Et depuis cinq ans, une supervision informatique nous alerte sur des surconsommations, avec un système automatique de paramétrage pour ne pas dépasser certains seuils de puissance. Si nous en approchons, le logiciel déleste progressivement des chambres pour ne pas les dépasser. En 2021, avec le propane, le dégivrage à l’eau chaude, les variateurs de vitesse et la supervision informatique, nous espérons baisser la consommation électrique de 15 %. Nous réfléchissons aussi à équiper nos chambres d’humidificateurs pour limiter la déshydratation et la perte de poids. Et nous suivons la piste de l’ozone. »

 

Eric Vandeputte, directeur de Fruits & Compagnie (Gard)

« Il faut développer la recherche sur le froid »

 
Eric Vandeputte, directeur de Fruits & Compagnie (Gard). © Fruits & Compagnie

« Fruits & Compagnie stocke 15 000 à 18 000 t de pommes et 4 000 à 5 000 t de poires. Nous avons des chambres en froid normal, AC classique et AC dynamique. L’AC dynamique, qui pilote le réglage de l’O2 et du CO2 selon la réaction du fruit, permet un stockage plus long et évite le scald sur Golden, ce qui permet de la conserver 12 mois. Nous l’utilisons aussi en poire pour du déstockage tardif.

Chaque variété a son protocole. Nous utilisons l’HD Cold depuis quatre ans en pomme et poire. L’évaporation est régulée, il n’y a pas d’à coups d’humidité et les résultats sont améliorés. Pour la production de froid, nous utilisons de l’eau glycolée, qui permet un pilotage plus précis. Depuis deux ans, nous avons basculé deux installations au propane, gaz peu coûteux et qui a réduit la consommation électrique.

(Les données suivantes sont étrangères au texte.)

/-- Lines of the weight copy that hold `n` stream bytes of a tile from offset `o` on cannot be read (09 R226). While the copy is being brought up to date its uses read the staging buffer (16 R382). -/
def Dev.copyLost (d : Dev) (r : TileRec) (p : ProdDesc) (o n : Nat) : Bool :=
  !d.wts.copyBack && match d.image.regions.find? fun g => g.kind == 0 with
    | some g => (d.badLine (g.base + r.wOffset + p.wBase + o) n).isSome
    | none => false

/-- Stream bytes [o, o + n) of tile `i` of a stripe as the girdle code writes them, and whether they are inconsistent (09 R226): decoded, or those of the weight copy where the range check fails or the two differ; where the copy cannot be read, as decoded. -/
def Dev.rebuiltBytes (d : Dev) (s : StripeRec) (i : Nat) (r : TileRec) (p : ProdDesc) (o n : Nat) (copyBad : Bool) : List Byte × Bool :=
  let offs := (List.range n).map (o + ·)
  let dec := offs.map (d.decodedByte s i p)
  let copy := offs.map (d.image.copyByte r p)
  let out := offs.any (d.decodedOut s i p)
  if copyBad then (dec, out) else (copy, out || dec != copy)

/-- One chunk of tile `i` of a stripe as the rebuild writes it, whether it is inconsistent, and whether its copy cannot be read (09 R226): the command says so, or a line of the copy is known to be gone. -/
def Dev.rebuiltChunk (d : Dev) (s : StripeRec) (i : Nat) (r : TileRec) (p : ProdDesc) (c : Nat) (copyBad : Bool) : List Byte × Bool × Bool :=
  let n := min 4096 (p.streamBytes - 4096 * c)
  let bad := copyBad || d.copyLost r p (4096 * c) n
  let (bs, odd) := d.rebuiltBytes s i r p (4096 * c) n bad
  (bs, odd, bad)

/-- A rebuild of a stripe that can go on: the index and tile of the lost one, with its record and stripe product (09 R225). -/
def Dev.rebuildOf (d : Dev) (n : Nat) : Option (StripeRec × Nat × Nat × TileRec × ProdDesc) :=
  let st := d.stripe n
  match d.stripeRec n, st.lost with
  | some s, some i => match s.all[i]? with
    | some m => match d.image.rec? m.1, d.stripeProd m with
      | some r, some p =>
        if st.pageRepair || st.complete || st.state == 3 then none
        else if st.target = 1 then (if d.wafer.rebuilding.contains m.1 then some (s, i, m.1, r, p) else none)
        else if st.target = 2 then some (s, i, m.1, r, p)
        else none
      | _, _ => none
    | none => none
  | _, _ => none

/-- Rebuild buffers in use (09 R229). -/
def Dev.buffersInUse (d : Dev) : Nat := (d.img.stripes.filter fun e => e.2.target == 2 && !e.2.buffer.isEmpty).length

/-- One chunk of a rebuild (09 R226, R228, R229): into the spare, or into a rebuild buffer, of which there are 32; after the last chunk into a spare the program is loaded. -/
def effRebuildChunk (n : Nat) (copyBad : Bool) (d : Dev) : Dev :=
  match d.rebuildOf n with
  | none => d
  | some (s, i, t, r, p) =>
    let st := d.stripe n
    let c := st.nextChunk
    if p.chunks ≤ c || (st.target == 2 && st.buffer.isEmpty && 32 ≤ d.buffersInUse) || d.rd Reg.swapState = 3 then d
    else
      let (bs, inconsistent, bad) := d.rebuiltChunk s i r p c copyBad
      let d1 := if inconsistent then d.girdleEvent Rc.girdleInconsistent s i t else d
      let st1 := { st with nextChunk := c + 1, reaudit := st.reaudit || inconsistent || bad }
      if st.target = 1 then
        let d2 := d1.onTile t fun x => { x with weights := memWrite x.weights (p.wBase + 4096 * c) bs }
        let d3 := d2.setStripe n st1
        if c + 1 = p.chunks then d3.loadProgram t t else d3
      else d1.setStripe n { st1 with buffer := st.buffer ++ [(c, bs)] }

/-- REBUILD_CHUNK (09 R226). -/
def execRebuildChunk (n : Nat) (copyBad : Bool) (s : State) : Host.Outcome State Fault Refusal :=
  s.next (effRebuildChunk n copyBad s.dev)

/-- Every chunk of a rebuild is written: what follows waits for the next boundary, or for a switch beat (09 R228, R229). -/
def effGirdleRebuilt (n : Nat) (d : Dev) : Dev :=
  match d.rebuildOf n with
  | none => d
  | some (_, _, _, _, p) =>
    if (d.stripe n).nextChunk < p.chunks then d else d.setStripe n { d.stripe n with complete := true }

/-- GIRDLE_REBUILT (09 R228, R229). -/
def execGirdleRebuilt (n : Nat) (s : State) : Host.Outcome State Fault Refusal := s.next (effGirdleRebuilt n s.dev)

/-- The weights that a chunk of a stripe's first member holds (09 R231). -/
def chunkWeights (p : ProdDesc) (c : Nat) : List (Nat × Nat) :=
  ((List.range (min 4096 (p.streamBytes - 4096 * c))).filterMap fun j => (p.placeOf (4096 * c + j)).map fun x => (x.1, x.2.1)).eraseDups

/-- Stream offsets of a tile that hold the weights of a chunk, over its planes. -/
def ProdDesc.offsetsOf (p : ProdDesc) (ws : List (Nat × Nat)) : List Nat :=
  ws.flatMap fun w => (List.range (planesOf p.wFmt)).map fun q => p.streamAt q w.1 w.2

/-- A tile's bytes at the weights of a chunk that differ from the weight copy (09 R231). -/
def Dev.differing (d : Dev) (m : Nat × Nat) (ws : List (Nat × Nat)) : List (Nat × Byte) :=
  match d.image.rec? m.1, d.stripeProd m with
  | some r, some p => (p.offsetsOf ws).filterMap fun o =>
      let b := d.image.copyByte r p o
      if memGet (d.tile m.1).weights (p.wBase + o) = b then none else some (p.wBase + o, b)
  | _, _ => []

/-- A chunk of a stripe does not add up: some weight of it has s ≠ 0, with no lost member (09 R231). -/
def Dev.chunkOff (d : Dev) (s : StripeRec) (p : ProdDesc) (c : Nat) : Bool :=
  (chunkWeights p c).any fun w => (List.range 5).any fun j => w.2 + j < p.k &&
    decide (d.decodeWeight s s.members.length w.1 (w.2 + j) ≠ (s.girdle.map fun g => d.shareOf g w.1 (w.2 + j)).foldl (· + ·) 0)

/-- A stripe is UNPROTECTED because its parity does not add up (09 R231). -/
def Dev.unsettle (d : Dev) (n : Nat) : Dev := d.putStripe n { d.stripe n with state := 2, unsettled := true }

/-- A stripe whose chunk does not add up (09 R231): the tiles that differ from the weight copy are rewritten in place, a data member by the procedure of R230; where the copy cannot be read, or the chunk does not add up then either, the stripe is UNPROTECTED. -/
def Dev.settleChunk (d : Dev) (n : Nat) (s : StripeRec) (p : ProdDesc) (c : Nat) (copyBad : Bool) : Dev :=
  let diffs := (List.range s.all.length).filterMap fun i => (s.all[i]?).bind fun m =>
    let x := d.differing m (chunkWeights p c)
    if x.isEmpty then none else some (i, m.1, x)
  let d0 := match diffs.head? with
    | some e => d.girdleEvent Rc.girdleInconsistent s e.1 e.2.1
    | none => d.girdleEvent Rc.girdleInconsistent s 63 ((s.girdle.head?.map (·.1)).getD 0)
  if copyBad then d0.unsettle n
  else
    let d1 := diffs.foldl (fun (d : Dev) e => d.onTile e.2.1 fun x =>
      { x with weights := e.2.2.foldl (fun m b => memSet m b.1 b.2) x.weights }) d0
    if d1.chunkOff s p c then d1.unsettle n
    else match diffs.find? fun e => e.1 < s.members.length with
      | some e => d1.enterRecovery n s e.1 e.2.1 0 true
      | none => d1

/-- The weight copy of a chunk cannot be read for some tile of a stripe (09 R231). -/
def Dev.chunkLost (d : Dev) (s : StripeRec) (c : Nat) : Bool :=
  s.all.any fun m => match d.image.rec? m.1, d.stripeProd m with
    | some r, some p => d.copyLost r p (4096 * c) (min 4096 (p.streamBytes - 4096 * c))
    | _, _ => false

/-- One chunk of the girdle audit (09 R231), in ascending order over a PROTECTED stripe; the pass ends with the last. -/
def effGirdleAudit (n c : Nat) (copyBad : Bool) (d : Dev) : Dev :=
  match d.stripeRec n with
  | none => d
  | some s =>
    match s.members.head?.bind d.stripeProd with
    | none => d
    | some p =>
      let st := d.stripe n
      if !d.imgActive || st.state ≠ 0 || st.lost.isSome || c ≠ st.audited || p.chunks ≤ c || d.rd Reg.swapState = 3 then d
      else
        let d1 := if c + 1 = p.chunks then d.setStripe n { st with audited := 0, reaudit := false }
          else d.setStripe n { st with audited := c + 1 }
        if d.chunkOff s p c then d1.settleChunk n s p c (copyBad || d.chunkLost s c) else d1

/-- GIRDLE_AUDIT (09 R231). -/
def execGirdleAudit (n c : Nat) (copyBad : Bool) (s : State) : Host.Outcome State Fault Refusal :=
  s.next (effGirdleAudit n c copyBad s.dev)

Nos installations étaient anciennes, mais nous ne pensions pas économiser autant. Nous allons aussi nous intéresser au pilotage du froid par rapport aux périodes de consommation, pour avoir des contrats moins chers. Il faudrait aussi que la recherche s’intéresse davantage à la gestion du froid, le froid adapté à chaque fruit, la façon de réfrigérer, l’utilisation et le dimensionnement des évaporateurs… Des pays comme l’Italie sont plus avancés que nous sur ces sujets. »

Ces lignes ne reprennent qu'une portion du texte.